• [Extracted information]
/-- The gates of SET items: MULTI_UNIT and OWNER_EXT. -/
def State.rolesFail (s : State) (x : Txn) : Option Refused :=
  if (s.setsRole x ∧ ¬ s.feature 4) ∨ (s.bindsOwner x ∧ ¬ s.feature 5) then some ⟨Reason.noFeatures, noDetail, none⟩ else none

/-- A feature that the configuration needs and the driver has not accepted. -/
def State.featuresFail (s : State) (x : Txn) (ts : List Entering) : Option Refused :=
  let entries := rowsFail [(Reason.noFeatures, fun t => t.row (fun e => (e.home != 3 || s.feature 1) && (e.timedSlots.isEmpty || s.feature 2)))] ts
  match entries with
  | some r => some r
  | none =>
    match (List.finRange 16).find? (fun c => s.isSet (.jmpGroup c) JMP_GROUP.GROUP_EN) with
    | some c => if s.feature 3 then s.rolesFail x else some ⟨Reason.noFeatures, detailOf none (some c) none, none⟩
    | none => s.rolesFail x
/-! ### Check 5: bandwidth (R30, R49, R315) -/

/-- The largest rate a table's reached entries draw on a Dome (R49), in the unit of `State.drawOf`. -/
def State.tableDraw (s : State) (c : ChanId) (t : Table) (entry : Nat) (d : DomeId) : Nat :=
  ((depthsFrom t entry).map (fun p =>
    let e := t.entry p.1
    if s.readDome c e = d then s.drawOf c e else 0)).foldl max 0

/-- The demand of each channel on a Dome: of the table the transaction enters, else of the one the channel plays, or is to play after a committed swap. CH(2k+1) of a pair has none. -/
def State.demand (s : State) (ts : List Entering) (d : DomeId) (c : ChanId) : Nat :=
  if s.pairSlave c then 0
  else match ts.find? (fun t => t.c == c) with
    | some t => s.tableDraw c t.table t.entry d
    | none =>
      if ¬ s.chans[c].st.busy then 0
      else match s.chans[c].swap with
        | some w => s.tableDraw c (s.staged c) w.entry d
        | none => s.tableDraw c (s.table c) s.chans[c].startEntry d

/-- R30 on a Dome in HALF: its demand is above 0.75 Tbit/s. -/
def State.halfOver (s : State) (ts : List Entering) (d : DomeId) : Bool := s.half d && decide (s.gbits 750 < ((List.finRange 16).map (s.demand ts d)).sum)
/-- R49 on a link: what the transaction enters does not fit beside what plays; a channel admitted before is no cause. -/
def State.linkOver (s : State) (ts : List Entering) (n : LampId) (d : DomeId) : Bool :=
  let cs := chansOfLamp n
  let new := ((cs.filter (fun c => ts.any (fun t => t.c == c))).map (s.demand ts d)).sum
  decide (0 < new) && decide (9 * s.payload (linkOf n d) < 10 * (cs.map (s.demand ts d)).sum)
/-- R315 on a Dome: the demand on its ports, in thirds of a percent of a Gbit/s and of the divider. -/
def State.memOver (s : State) (ts : List Entering) (d : DomeId) : Bool :=
  let div := max 1 (s.fld (.moorCfg d) MOOR_CFG.DIV)
  let data := ((List.finRange 16).map (s.demand ts d)).sum + s.streamRate d
  let migrate := 3 * s.fld (.moorMig d) MOOR_MIG.SHARE * s.gbits 4608
  if s.half d then decide (255 * s.gbits 4608 < 300 * div * data + migrate) else decide (1020 * s.gbits 4608 < 400 * div * data + migrate)

/-- The lowest-numbered channel with a demand on a Dome, of those given. -/
def State.lowestOn (s : State) (ts : List Entering) (d : DomeId) (cs : List ChanId) : Option ChanId := cs.find? (fun c => decide (0 < s.demand ts d c))
/-- The lowest-numbered of some channels. -/
def lowestChan (cs : List ChanId) : Option ChanId := (List.finRange 16).find? (fun c => cs.contains c)

/-- Check 5 in its order. -/
def State.bandwidthFails (s : State) (ts : List Entering) : Option Refused :=
  let domes : List DomeId := List.finRange 2
  let half := domes.filter (s.halfOver ts)
  let links := (List.finRange 4).flatMap (fun n => (domes.filter (s.linkOver ts n)).map (fun d => (n, d)))
  let mem := domes.filter (s.memOver ts)
  if half ≠ [] then some ⟨Reason.bandwidth, detailOf none (lowestChan (half.filterMap (fun d => s.lowestOn ts d (List.finRange 16)))) none, none⟩
  else if links ≠ [] then some ⟨Reason.bandwidth, detailOf none (lowestChan (links.filterMap (fun p => s.lowestOn ts p.2 (chansOfLamp p.1)))) none, none⟩
  else if mem ≠ [] then some ⟨Reason.memRate, detailOf none (lowestChan (mem.filterMap (fun d => s.lowestOn ts d (List.finRange 16)))) none, none⟩
  else none

/-! ### Check 6: the event graph (R251) -/

/-- The enable that the block of a source gives it, where it has one (R103, R127, R144, R228, R232, R236, R254). -/
def State.blockEnables (s : State) : Source → Bool
  | .chan c .primeGap => s.isSet (.charCtrl c) CHAR_CTRL.PRIME_GAP_EV
  | .chan c .jmpTaken => s.isSet (.jmpCtrl c) JMP_CTRL.TAKEN_EV
  | .chan c .jmpLate => s.isSet (.jmpCtrl c) JMP_CTRL.LATE_EV
  | .chan c .jmpDegraded => s.isSet (.jmpCtrl c) JMP_CTRL.DEGRADE_EV
  | .chan c .jmpDropped => s.isSet (.jmpCtrl c) JMP_CTRL.DROP_EV
  | .chan c .lantSat => s.isSet (.lantCtrl c) LANT_CTRL.SAT_EV
  | .biasLine b => s.isSet (.biasCtrl b) BIAS_CTRL.EV_EN
  | .stream st .block => s.isSet (.tndCtrl st) TND_CTRL.BLOCK_EV
  | .stuck _ => s.isSet .trnCtrl TRN_CTRL.STUCK_EV
  | .log _ => s.isSet .trnCtrl TRN_CTRL.LOG_EV
  | .done m e => s.isSet (.eng m e .ctrl) ENG_CTRL.DONE_EV
  | _ => true

/-- The channels that sources can publish on: enabled, in the fabric and in their block, and not channel 0. -/
def State.canPublish (s : State) (l : List Source) : List Nat := ((l.filter (fun x => s.isSet x.reg' BCN_SRCs.EN && s.blockEnables x)).map (fun x => (x.channel s).val)).filter (· != 0)
/-- The port channels of Transit inputs. -/
def State.portChannels (s : State) (l : List TrnIn) : List Nat :=
  (l.filter (fun i => s.isSet (.trnInCtrl i) TRN_INk_CTRL.EN && s.isSet (.trnInCtrl i) TRN_INk_CTRL.PUB)).flatMap (fun i =>
    let p : Fin 16 := Fin.ofNat 16 (s.fld (.trnInCtrl i) TRN_INk_CTRL.PORT)
    if s.isSet (.trnPort p) TRN_PORTp.EN then s.canPublish [.port s.leader p] else [])

/-- The Transit taps of a channel's markers (R224). -/
def markerTaps (c : ChanId) : List TrnIn := [markerTap c 0, markerTap c 1]

/-- The sources of the characteristic, jump, Lantern, output and lookout blocks of a channel. -/
def charSources (c : ChanId) : List Source := [.chan c .chanEnd, .chan c .primeGap, .chan c .walkFault, .chan c .swapDone, .chan c .segLost, .chan c .relayShort]
def jumpSources (c : ChanId) : List Source := [.chan c .jmpTaken, .chan c .jmpLate, .chan c .jmpDegraded, .chan c .jmpDropped, .chan c .group]
def lookSources (c : ChanId) : List Source := [.chan c .lookFail, .chan c .cellSwap, .chan c .cellSwapDue, .chan c .cellExhausted]

/-- The sources of a Meridian's clock block. -/
def merSources (m : MerId) : List Source := [.lockLost, .refLost, .phaseBeyond, .stepped, .syncDone, .syncRefused, .failover, .twinRange, .spareIn].map (.mer m)

/-- The PUB_CH of every entry of a table. -/
def State.pubChannels (s : State) (c : ChanId) (t : Table) : List Nat :=
  if s.isSet (Source.chan c .visitPub).reg' BCN_SRCs.EN then ((List.range t.len).map (fun i => (t.entry i).pubCh.val)).filter (· != 0) else []

/-- The tables a channel plays or is to play: its own, one committed to be swapped in, and one the transaction enters. -/
def State.graphTables (s : State) (ts : List Entering) (c : ChanId) : List Table :=
  (if s.chans[c].st.busy then [s.table c] else []) ++ (if s.chans[c].swap.isSome then [s.staged c] else []) ++ (ts.filter (fun t => t.c == c)).map (·.table)

/-- The channels on which the Lamp sources of a channel, and its taps, can publish. -/
def State.lampOuts (s : State) (ts : List Entering) (c : ChanId) : List Nat :=
  s.canPublish (charSources c ++ jumpSources c ++ [.chan c .lantSat, .chan c .rangeDone] ++ lookSources c)
  ++ (s.graphTables ts c).flatMap (s.pubChannels c)
  ++ s.portChannels (strobeTap c :: markerTaps c)

/-- The publish list of a routine on a keeper (R265). -/
def State.publishList (s : State) (k : KeeperId) (n : Nat) : List Nat :=
  let src := Source.keep k
  if s.isSet src.reg' BCN_SRCs.EN then
    (((List.finRange 16).filter (fun p => bitOf (s.routineOf k n).mask p.val)).map (fun p => s.fld (.kprPub k p) KPR_PUBp.CH)).filter (· != 0)
  else []

/-- The channels on which the block of a register can publish (R251). -/
def State.blockOuts (s : State) (ts : List Entering) (r : Reg) : List Nat :=
  let off := r.addr % 0x100000
  if h : 4 ≤ r.die.val ∧ r.addr < 0x800000 then
    let n : LampId := ⟨r.die.val - 4, by have := r.die.isLt; omega⟩
    let c := chanOfLamp n (Fin.ofNat 4 (off % 0x10000 / 0x1000))
    match off / 0x10000 with
    | 2 =>
      if off % 0x1000 < 0x800 then s.canPublish (charSources c) ++ (s.graphTables ts c).flatMap (s.pubChannels c) ++ s.portChannels [strobeTap c]
      else s.canPublish (jumpSources c)
    | 3 => s.canPublish [.chan c .lantSat]
    | 4 => s.canPublish [.chan c .rangeDone, .darkN n] ++ s.portChannels (markerTaps c)
    | 5 => s.canPublish ((linesOfLamp n).map .biasLine)
    | 6 => s.canPublish ([.biasDev n, .selfFail n] ++ (chansOfLamp n).flatMap lookSources)
    | _ => s.canPublish [.storeFault n]
  else if 0x200000 ≤ r.addr ∧ r.addr < 0x400000 then
    let d : DomeId := if r.addr < 0x300000 then 0 else 1
    if off < 0x70000 then
      let st := streamOfDome d (Fin.ofNat 8 (off % 0x10000 / 0x100))
      s.canPublish ([.filled, .low, .resumed, .high, .underrun, .drained, .lost, .block].map (.stream st))
    else if off < 0x80000 then
      let k := keeperOfDome d (Fin.ofNat 2 (off % 0x10000 / 0x1000))
      s.canPublish [.keep k, .shadow d] ++ (List.finRange 16).flatMap (fun i => s.publishList k (s.fld (.kprBind k i) KPR_BINDi.ROUTINE))
    else if off < 0x90000 then s.canPublish ((List.finRange 5).map (.memPort d))
    else if off < 0xA0000 then s.canPublish [.pbCollide d, .pbEcc d]
    else s.canPublish [.pcie d, .ring d]
  else match r with
    | .merCtrl m => s.canPublish (merSources m)
    | .merDpll m => s.canPublish (merSources m)
    | .merSlew m => s.canPublish (merSources m)
    | .merDpllCmd m => s.canPublish (merSources m)
    | .merSfreq m => s.canPublish (merSources m)
    | .merApply m => s.canPublish (merSources m)
    | .merOut m _ => s.canPublish (merSources m)
    | .merSyncCtrl m => s.canPublish (merSources m)
    | .merSyncLat m => s.canPublish (merSources m)
    | .merSyncComp m => s.canPublish (merSources m)
    | .merLight m => s.canPublish (merSources m)
    | .bcnTmrCtrl t => s.canPublish [.timer s.leader t]
    | .bcnTmrDelay t => s.canPublish [.timer s.leader t]
    | .bcnTmrMinp t => s.canPublish [.timer s.leader t]
    | .bcnInject => s.canPublish [.inject s.leader]
    | .ext .pwrCtrl => s.canPublish [.pwrState s.leader, .ledger s.leader, .epoch s.leader]
    | .ext .ledgCtrl => s.canPublish [.ledger s.leader]
    | r => if 0x110000 ≤ r.addr ∧ r.addr < 0x200000 then s.canPublish ([.stuck s.leader, .log s.leader] ++ (List.finRange 8).map (.done s.leader)) ++ s.portChannels (List.finRange 64) else []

• [Problem] Print, from the entries above, the line with "(.jmpCtrl c) JMP_CTRL.LATE_EV", the line with "a channel. -/" and all lines between them, exactly and with nothing else.

• [Reply to the task]
  | .chan c .jmpLate => s.isSet (.jmpCtrl c) JMP_CTRL.LATE_EV
  | .chan c .jmpDegraded => s.isSet (.jmpCtrl c) JMP_CTRL.DEGRADE_EV
  | .chan c .jmpDropped => s.isSet (.jmpCtrl c) JMP_CTRL.DROP_EV
  | .chan c .lantSat => s.isSet (.lantCtrl c) LANT_CTRL.SAT_EV
  | .biasLine b => s.isSet (.biasCtrl b) BIAS_CTRL.EV_EN
  | .stream st .block => s.isSet (.tndCtrl st) TND_CTRL.BLOCK_EV
  | .stuck _ => s.isSet .trnCtrl TRN_CTRL.STUCK_EV
  | .log _ => s.isSet .trnCtrl TRN_CTRL.LOG_EV
  | .done m e => s.isSet (.eng m e .ctrl) ENG_CTRL.DONE_EV
  | _ => true

/-- The channels that sources can publish on: enabled, in the fabric and in their block, and not channel 0. -/
def State.canPublish (s : State) (l : List Source) : List Nat := ((l.filter (fun x => s.isSet x.reg' BCN_SRCs.EN && s.blockEnables x)).map (fun x => (x.channel s).val)).filter (· != 0)
/-- The port channels of Transit inputs. -/
def State.portChannels (s : State) (l : List TrnIn) : List Nat :=
  (l.filter (fun i => s.isSet (.trnInCtrl i) TRN_INk_CTRL.EN && s.isSet (.trnInCtrl i) TRN_INk_CTRL.PUB)).flatMap (fun i =>
    let p : Fin 16 := Fin.ofNat 16 (s.fld (.trnInCtrl i) TRN_INk_CTRL.PORT)
    if s.isSet (.trnPort p) TRN_PORTp.EN then s.canPublish [.port s.leader p] else [])

/-- The Transit taps of a channel's markers (R224). -/
def markerTaps (c : ChanId) : List TrnIn := [markerTap c 0, markerTap c 1]

/-- The sources of the characteristic, jump, Lantern, output and lookout blocks of a channel. -/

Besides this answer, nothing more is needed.